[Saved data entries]
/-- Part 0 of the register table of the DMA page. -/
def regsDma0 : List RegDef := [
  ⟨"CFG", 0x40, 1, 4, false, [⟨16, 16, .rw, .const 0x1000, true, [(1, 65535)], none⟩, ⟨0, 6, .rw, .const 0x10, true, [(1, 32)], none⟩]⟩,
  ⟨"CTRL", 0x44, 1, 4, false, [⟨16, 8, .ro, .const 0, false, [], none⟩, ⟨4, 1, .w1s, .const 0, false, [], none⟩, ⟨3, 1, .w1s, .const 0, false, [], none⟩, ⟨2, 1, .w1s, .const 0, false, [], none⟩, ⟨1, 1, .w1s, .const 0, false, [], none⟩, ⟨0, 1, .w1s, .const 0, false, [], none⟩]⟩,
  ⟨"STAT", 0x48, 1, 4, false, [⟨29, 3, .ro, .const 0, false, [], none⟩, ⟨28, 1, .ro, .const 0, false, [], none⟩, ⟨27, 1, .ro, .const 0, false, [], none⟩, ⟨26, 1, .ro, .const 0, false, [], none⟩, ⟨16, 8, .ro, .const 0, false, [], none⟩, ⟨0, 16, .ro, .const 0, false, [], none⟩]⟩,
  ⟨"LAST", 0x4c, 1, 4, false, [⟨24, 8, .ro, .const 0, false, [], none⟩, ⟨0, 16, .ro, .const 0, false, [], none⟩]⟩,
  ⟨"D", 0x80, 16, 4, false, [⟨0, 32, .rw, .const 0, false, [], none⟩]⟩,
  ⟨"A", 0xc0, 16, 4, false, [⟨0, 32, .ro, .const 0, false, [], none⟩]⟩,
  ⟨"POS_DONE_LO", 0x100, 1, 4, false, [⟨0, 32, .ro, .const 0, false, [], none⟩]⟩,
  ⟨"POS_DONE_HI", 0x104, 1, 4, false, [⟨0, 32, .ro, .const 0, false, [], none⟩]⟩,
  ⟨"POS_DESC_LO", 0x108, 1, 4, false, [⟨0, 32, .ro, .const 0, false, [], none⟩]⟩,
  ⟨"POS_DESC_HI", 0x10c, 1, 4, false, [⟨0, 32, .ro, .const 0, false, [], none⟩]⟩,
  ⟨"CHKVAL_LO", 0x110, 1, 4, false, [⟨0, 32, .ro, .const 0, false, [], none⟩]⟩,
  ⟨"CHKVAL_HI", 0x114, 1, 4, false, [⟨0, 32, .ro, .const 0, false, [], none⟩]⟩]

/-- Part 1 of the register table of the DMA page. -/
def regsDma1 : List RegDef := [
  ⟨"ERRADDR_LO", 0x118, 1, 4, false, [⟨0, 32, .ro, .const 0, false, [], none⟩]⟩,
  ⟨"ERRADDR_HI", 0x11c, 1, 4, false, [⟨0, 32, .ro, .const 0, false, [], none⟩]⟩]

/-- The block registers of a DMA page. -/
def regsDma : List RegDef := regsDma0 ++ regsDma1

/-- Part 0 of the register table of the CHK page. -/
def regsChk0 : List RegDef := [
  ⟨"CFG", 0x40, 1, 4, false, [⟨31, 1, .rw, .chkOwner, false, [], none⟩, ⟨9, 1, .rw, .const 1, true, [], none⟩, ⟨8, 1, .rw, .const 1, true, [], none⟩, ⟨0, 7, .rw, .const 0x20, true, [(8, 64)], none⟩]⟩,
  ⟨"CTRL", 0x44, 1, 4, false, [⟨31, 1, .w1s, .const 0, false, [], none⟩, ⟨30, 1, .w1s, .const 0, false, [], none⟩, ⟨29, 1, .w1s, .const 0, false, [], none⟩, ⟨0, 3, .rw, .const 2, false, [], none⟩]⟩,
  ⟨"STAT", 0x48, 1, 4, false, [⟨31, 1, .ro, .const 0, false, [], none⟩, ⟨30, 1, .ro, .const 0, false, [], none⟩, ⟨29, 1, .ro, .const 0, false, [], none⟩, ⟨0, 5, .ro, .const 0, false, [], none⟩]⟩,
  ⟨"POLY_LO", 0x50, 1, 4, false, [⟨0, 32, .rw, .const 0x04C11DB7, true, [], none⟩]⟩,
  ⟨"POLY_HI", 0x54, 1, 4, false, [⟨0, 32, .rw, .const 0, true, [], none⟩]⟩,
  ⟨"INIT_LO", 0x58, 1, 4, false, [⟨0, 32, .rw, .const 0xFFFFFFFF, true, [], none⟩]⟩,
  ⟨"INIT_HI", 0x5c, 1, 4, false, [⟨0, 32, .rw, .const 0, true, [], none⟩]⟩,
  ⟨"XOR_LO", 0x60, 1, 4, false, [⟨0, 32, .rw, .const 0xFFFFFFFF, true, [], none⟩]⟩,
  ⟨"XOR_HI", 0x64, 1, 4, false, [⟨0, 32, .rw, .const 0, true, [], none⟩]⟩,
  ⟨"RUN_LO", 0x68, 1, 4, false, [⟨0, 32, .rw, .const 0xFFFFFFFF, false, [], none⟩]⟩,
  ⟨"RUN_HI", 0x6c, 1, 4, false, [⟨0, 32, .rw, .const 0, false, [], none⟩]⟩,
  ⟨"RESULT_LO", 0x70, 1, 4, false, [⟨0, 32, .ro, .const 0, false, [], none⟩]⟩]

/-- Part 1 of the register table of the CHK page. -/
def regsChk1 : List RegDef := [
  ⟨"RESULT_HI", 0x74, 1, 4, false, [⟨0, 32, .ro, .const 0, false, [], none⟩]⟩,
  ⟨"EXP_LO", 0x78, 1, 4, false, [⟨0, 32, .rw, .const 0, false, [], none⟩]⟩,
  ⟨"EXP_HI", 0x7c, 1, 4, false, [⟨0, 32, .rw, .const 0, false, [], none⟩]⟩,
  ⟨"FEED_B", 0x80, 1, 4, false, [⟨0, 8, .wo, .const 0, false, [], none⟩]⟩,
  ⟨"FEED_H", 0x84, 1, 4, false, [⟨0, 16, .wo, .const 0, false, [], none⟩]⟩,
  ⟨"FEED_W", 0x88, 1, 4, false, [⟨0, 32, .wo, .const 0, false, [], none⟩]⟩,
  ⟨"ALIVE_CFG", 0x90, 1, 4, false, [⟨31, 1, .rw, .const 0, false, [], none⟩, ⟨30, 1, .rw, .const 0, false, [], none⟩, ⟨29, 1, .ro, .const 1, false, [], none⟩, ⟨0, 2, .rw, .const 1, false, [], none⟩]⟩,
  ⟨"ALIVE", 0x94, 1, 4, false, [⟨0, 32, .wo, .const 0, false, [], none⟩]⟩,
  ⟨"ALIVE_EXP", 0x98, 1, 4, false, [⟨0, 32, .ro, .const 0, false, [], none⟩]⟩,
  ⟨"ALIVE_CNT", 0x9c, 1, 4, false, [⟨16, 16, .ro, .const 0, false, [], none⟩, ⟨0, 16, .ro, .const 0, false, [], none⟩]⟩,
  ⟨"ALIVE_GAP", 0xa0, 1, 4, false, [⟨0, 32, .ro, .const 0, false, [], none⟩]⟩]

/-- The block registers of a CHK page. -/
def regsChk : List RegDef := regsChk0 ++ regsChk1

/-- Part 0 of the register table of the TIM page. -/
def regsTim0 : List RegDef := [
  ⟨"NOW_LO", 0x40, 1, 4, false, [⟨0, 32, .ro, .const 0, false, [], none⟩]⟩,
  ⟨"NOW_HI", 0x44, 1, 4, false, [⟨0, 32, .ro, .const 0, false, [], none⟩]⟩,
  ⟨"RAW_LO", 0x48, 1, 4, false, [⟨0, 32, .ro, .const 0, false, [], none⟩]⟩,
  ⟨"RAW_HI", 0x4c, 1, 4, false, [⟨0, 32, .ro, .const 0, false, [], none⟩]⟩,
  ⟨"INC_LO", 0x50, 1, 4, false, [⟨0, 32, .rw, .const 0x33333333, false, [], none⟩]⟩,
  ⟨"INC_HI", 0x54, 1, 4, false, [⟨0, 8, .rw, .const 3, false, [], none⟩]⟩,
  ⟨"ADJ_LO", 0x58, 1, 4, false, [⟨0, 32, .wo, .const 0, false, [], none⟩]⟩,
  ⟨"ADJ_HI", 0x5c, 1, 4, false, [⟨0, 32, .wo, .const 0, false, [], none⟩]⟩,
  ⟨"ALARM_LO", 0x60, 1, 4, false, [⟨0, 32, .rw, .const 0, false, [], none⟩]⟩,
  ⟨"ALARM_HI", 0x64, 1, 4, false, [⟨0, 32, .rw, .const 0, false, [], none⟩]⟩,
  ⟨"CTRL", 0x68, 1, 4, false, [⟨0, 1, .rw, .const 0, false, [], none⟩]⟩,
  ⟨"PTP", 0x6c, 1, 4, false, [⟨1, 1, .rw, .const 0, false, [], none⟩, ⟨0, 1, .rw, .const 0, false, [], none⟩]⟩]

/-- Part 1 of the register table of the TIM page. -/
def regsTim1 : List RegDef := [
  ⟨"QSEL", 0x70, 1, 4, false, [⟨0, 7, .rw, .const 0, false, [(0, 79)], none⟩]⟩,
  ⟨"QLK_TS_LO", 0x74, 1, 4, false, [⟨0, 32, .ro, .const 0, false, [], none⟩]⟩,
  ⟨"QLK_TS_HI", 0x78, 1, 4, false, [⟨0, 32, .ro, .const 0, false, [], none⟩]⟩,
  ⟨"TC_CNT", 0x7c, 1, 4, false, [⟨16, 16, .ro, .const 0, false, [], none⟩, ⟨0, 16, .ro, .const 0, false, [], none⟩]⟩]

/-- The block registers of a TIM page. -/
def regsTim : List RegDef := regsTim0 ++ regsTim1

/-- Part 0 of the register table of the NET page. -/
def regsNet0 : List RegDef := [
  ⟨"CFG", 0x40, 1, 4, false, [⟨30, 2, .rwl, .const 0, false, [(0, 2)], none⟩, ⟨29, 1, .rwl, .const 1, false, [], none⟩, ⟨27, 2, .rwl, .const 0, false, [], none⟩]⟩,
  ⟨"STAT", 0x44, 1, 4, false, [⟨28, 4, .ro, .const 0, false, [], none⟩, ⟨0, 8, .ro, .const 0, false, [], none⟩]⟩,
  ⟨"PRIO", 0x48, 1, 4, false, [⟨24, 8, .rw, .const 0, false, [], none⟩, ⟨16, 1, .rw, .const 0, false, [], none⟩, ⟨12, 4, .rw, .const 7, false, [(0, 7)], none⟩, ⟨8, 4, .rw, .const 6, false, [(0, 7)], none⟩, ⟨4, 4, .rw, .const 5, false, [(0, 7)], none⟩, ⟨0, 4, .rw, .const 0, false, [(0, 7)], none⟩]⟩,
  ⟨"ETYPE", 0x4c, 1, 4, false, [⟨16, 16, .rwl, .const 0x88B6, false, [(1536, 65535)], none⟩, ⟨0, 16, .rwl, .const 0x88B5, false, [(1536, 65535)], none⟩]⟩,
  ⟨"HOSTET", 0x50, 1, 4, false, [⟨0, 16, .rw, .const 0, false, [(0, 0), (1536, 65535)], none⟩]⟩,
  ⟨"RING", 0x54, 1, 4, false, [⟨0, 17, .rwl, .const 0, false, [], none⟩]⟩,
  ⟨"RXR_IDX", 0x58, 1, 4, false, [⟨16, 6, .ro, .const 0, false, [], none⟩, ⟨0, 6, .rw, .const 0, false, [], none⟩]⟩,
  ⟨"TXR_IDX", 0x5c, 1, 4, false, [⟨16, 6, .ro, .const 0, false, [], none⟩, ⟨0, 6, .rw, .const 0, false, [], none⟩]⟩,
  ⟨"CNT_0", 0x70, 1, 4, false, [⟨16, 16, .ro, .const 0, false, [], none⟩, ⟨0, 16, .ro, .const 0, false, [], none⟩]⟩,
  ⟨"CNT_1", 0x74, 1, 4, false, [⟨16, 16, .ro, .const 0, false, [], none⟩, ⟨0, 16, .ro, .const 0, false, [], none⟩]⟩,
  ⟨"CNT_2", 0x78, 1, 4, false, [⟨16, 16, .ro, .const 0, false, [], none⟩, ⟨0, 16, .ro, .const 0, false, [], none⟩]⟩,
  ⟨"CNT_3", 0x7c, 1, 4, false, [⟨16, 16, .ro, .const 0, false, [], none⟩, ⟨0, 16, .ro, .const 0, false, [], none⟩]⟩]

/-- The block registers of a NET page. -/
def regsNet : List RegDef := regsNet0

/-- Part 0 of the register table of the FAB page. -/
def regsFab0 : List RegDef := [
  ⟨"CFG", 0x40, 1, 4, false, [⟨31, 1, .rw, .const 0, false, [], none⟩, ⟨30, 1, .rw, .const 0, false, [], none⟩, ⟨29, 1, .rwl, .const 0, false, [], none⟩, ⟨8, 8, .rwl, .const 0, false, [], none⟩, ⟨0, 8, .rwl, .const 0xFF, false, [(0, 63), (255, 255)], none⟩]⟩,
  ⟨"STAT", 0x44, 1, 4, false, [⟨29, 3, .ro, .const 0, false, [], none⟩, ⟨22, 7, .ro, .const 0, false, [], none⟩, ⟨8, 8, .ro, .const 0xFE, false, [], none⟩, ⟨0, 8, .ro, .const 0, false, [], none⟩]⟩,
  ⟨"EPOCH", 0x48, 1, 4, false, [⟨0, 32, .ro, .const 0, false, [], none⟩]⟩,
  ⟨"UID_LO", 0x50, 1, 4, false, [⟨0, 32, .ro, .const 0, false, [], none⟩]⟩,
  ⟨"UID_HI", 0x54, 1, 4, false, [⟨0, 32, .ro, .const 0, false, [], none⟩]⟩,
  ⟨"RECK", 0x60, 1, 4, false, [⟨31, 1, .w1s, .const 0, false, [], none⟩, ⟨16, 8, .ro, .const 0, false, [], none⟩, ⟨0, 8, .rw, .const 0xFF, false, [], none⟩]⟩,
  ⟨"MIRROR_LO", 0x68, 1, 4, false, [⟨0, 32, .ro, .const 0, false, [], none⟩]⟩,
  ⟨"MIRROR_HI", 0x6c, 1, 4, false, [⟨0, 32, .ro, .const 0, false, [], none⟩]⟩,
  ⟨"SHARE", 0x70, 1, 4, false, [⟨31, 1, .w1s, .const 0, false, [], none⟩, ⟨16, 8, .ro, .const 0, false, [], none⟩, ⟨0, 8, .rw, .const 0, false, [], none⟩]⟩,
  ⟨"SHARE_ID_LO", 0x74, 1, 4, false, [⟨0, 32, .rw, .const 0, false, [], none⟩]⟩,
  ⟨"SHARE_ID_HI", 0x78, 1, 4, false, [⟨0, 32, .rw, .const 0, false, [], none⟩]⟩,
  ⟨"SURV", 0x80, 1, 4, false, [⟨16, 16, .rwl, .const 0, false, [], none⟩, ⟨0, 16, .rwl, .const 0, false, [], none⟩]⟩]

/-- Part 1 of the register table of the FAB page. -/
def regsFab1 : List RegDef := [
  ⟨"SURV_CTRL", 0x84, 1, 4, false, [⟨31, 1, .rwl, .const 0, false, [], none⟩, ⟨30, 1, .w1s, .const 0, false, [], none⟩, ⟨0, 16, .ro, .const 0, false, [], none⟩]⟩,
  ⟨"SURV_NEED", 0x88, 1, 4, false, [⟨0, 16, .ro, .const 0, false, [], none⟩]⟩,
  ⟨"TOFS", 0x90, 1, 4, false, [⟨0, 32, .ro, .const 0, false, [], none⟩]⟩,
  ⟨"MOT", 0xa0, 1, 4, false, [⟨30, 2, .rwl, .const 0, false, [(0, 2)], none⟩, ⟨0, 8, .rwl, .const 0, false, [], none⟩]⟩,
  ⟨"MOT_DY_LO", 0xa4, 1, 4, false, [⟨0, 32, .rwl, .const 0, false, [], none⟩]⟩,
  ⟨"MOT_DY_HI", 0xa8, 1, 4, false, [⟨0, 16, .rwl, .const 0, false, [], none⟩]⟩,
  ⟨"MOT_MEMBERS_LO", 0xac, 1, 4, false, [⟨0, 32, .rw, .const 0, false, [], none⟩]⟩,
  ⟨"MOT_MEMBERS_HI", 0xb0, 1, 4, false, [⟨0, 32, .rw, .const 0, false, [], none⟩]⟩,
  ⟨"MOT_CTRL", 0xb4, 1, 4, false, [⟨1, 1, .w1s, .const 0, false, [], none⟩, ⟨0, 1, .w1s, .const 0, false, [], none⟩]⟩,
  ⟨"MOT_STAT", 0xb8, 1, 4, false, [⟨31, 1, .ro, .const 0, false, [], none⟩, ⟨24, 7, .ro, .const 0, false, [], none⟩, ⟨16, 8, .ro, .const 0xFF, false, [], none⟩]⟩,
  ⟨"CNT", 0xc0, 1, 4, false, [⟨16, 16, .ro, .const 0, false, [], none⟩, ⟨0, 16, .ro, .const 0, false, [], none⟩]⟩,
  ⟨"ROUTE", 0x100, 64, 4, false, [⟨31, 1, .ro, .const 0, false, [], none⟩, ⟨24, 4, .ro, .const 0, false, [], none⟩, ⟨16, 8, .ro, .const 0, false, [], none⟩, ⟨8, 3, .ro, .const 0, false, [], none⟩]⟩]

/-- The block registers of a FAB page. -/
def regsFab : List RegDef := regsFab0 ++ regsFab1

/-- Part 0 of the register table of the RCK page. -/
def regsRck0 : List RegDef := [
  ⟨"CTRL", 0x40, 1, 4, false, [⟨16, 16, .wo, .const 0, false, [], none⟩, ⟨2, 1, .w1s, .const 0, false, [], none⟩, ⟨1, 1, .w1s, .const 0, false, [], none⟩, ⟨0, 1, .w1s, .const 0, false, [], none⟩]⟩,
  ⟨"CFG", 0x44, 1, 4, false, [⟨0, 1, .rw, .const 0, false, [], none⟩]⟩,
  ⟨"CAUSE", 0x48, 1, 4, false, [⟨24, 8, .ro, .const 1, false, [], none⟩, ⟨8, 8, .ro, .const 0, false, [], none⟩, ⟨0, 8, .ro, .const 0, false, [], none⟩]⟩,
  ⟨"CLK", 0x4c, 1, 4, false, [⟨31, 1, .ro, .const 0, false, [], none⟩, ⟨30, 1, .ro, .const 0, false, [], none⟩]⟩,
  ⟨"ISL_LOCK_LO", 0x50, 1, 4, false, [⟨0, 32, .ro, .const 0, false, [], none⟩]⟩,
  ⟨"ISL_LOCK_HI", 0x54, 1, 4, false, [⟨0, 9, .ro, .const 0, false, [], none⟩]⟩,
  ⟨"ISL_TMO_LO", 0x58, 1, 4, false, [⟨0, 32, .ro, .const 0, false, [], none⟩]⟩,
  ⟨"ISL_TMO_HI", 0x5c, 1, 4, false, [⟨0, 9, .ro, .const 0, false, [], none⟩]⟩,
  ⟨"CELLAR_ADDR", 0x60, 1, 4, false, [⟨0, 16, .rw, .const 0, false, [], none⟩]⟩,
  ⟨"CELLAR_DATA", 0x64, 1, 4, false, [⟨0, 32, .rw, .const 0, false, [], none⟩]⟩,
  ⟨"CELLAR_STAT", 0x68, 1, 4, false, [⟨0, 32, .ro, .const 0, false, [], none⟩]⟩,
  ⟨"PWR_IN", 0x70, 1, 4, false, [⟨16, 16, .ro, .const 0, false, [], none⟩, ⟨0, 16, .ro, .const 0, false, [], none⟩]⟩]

■ Problem requirements: Where a line above holds the string "true", show that line.

■ Task output:
  ⟨"CFG", 0x40, 1, 4, false, [⟨16, 16, .rw, .const 0x1000, true, [(1, 65535)], none⟩, ⟨0, 6, .rw, .const 0x10, true, [(1, 32)], none⟩]⟩,
  ⟨"CFG", 0x40, 1, 4, false, [⟨31, 1, .rw, .chkOwner, false, [], none⟩, ⟨9, 1, .rw, .const 1, true, [], none⟩, ⟨8, 1, .rw, .const 1, true, [], none⟩, ⟨0, 7, .rw, .const 0x20, true, [(8, 64)], none⟩]⟩,
  ⟨"POLY_LO", 0x50, 1, 4, false, [⟨0, 32, .rw, .const 0x04C11DB7, true, [], none⟩]⟩,
  ⟨"POLY_HI", 0x54, 1, 4, false, [⟨0, 32, .rw, .const 0, true, [], none⟩]⟩,
  ⟨"INIT_LO", 0x58, 1, 4, false, [⟨0, 32, .rw, .const 0xFFFFFFFF, true, [], none⟩]⟩,
  ⟨"INIT_HI", 0x5c, 1, 4, false, [⟨0, 32, .rw, .const 0, true, [], none⟩]⟩,
  ⟨"XOR_LO", 0x60, 1, 4, false, [⟨0, 32, .rw, .const 0xFFFFFFFF, true, [], none⟩]⟩,
  ⟨"XOR_HI", 0x64, 1, 4, false, [⟨0, 32, .rw, .const 0, true, [], none⟩]⟩,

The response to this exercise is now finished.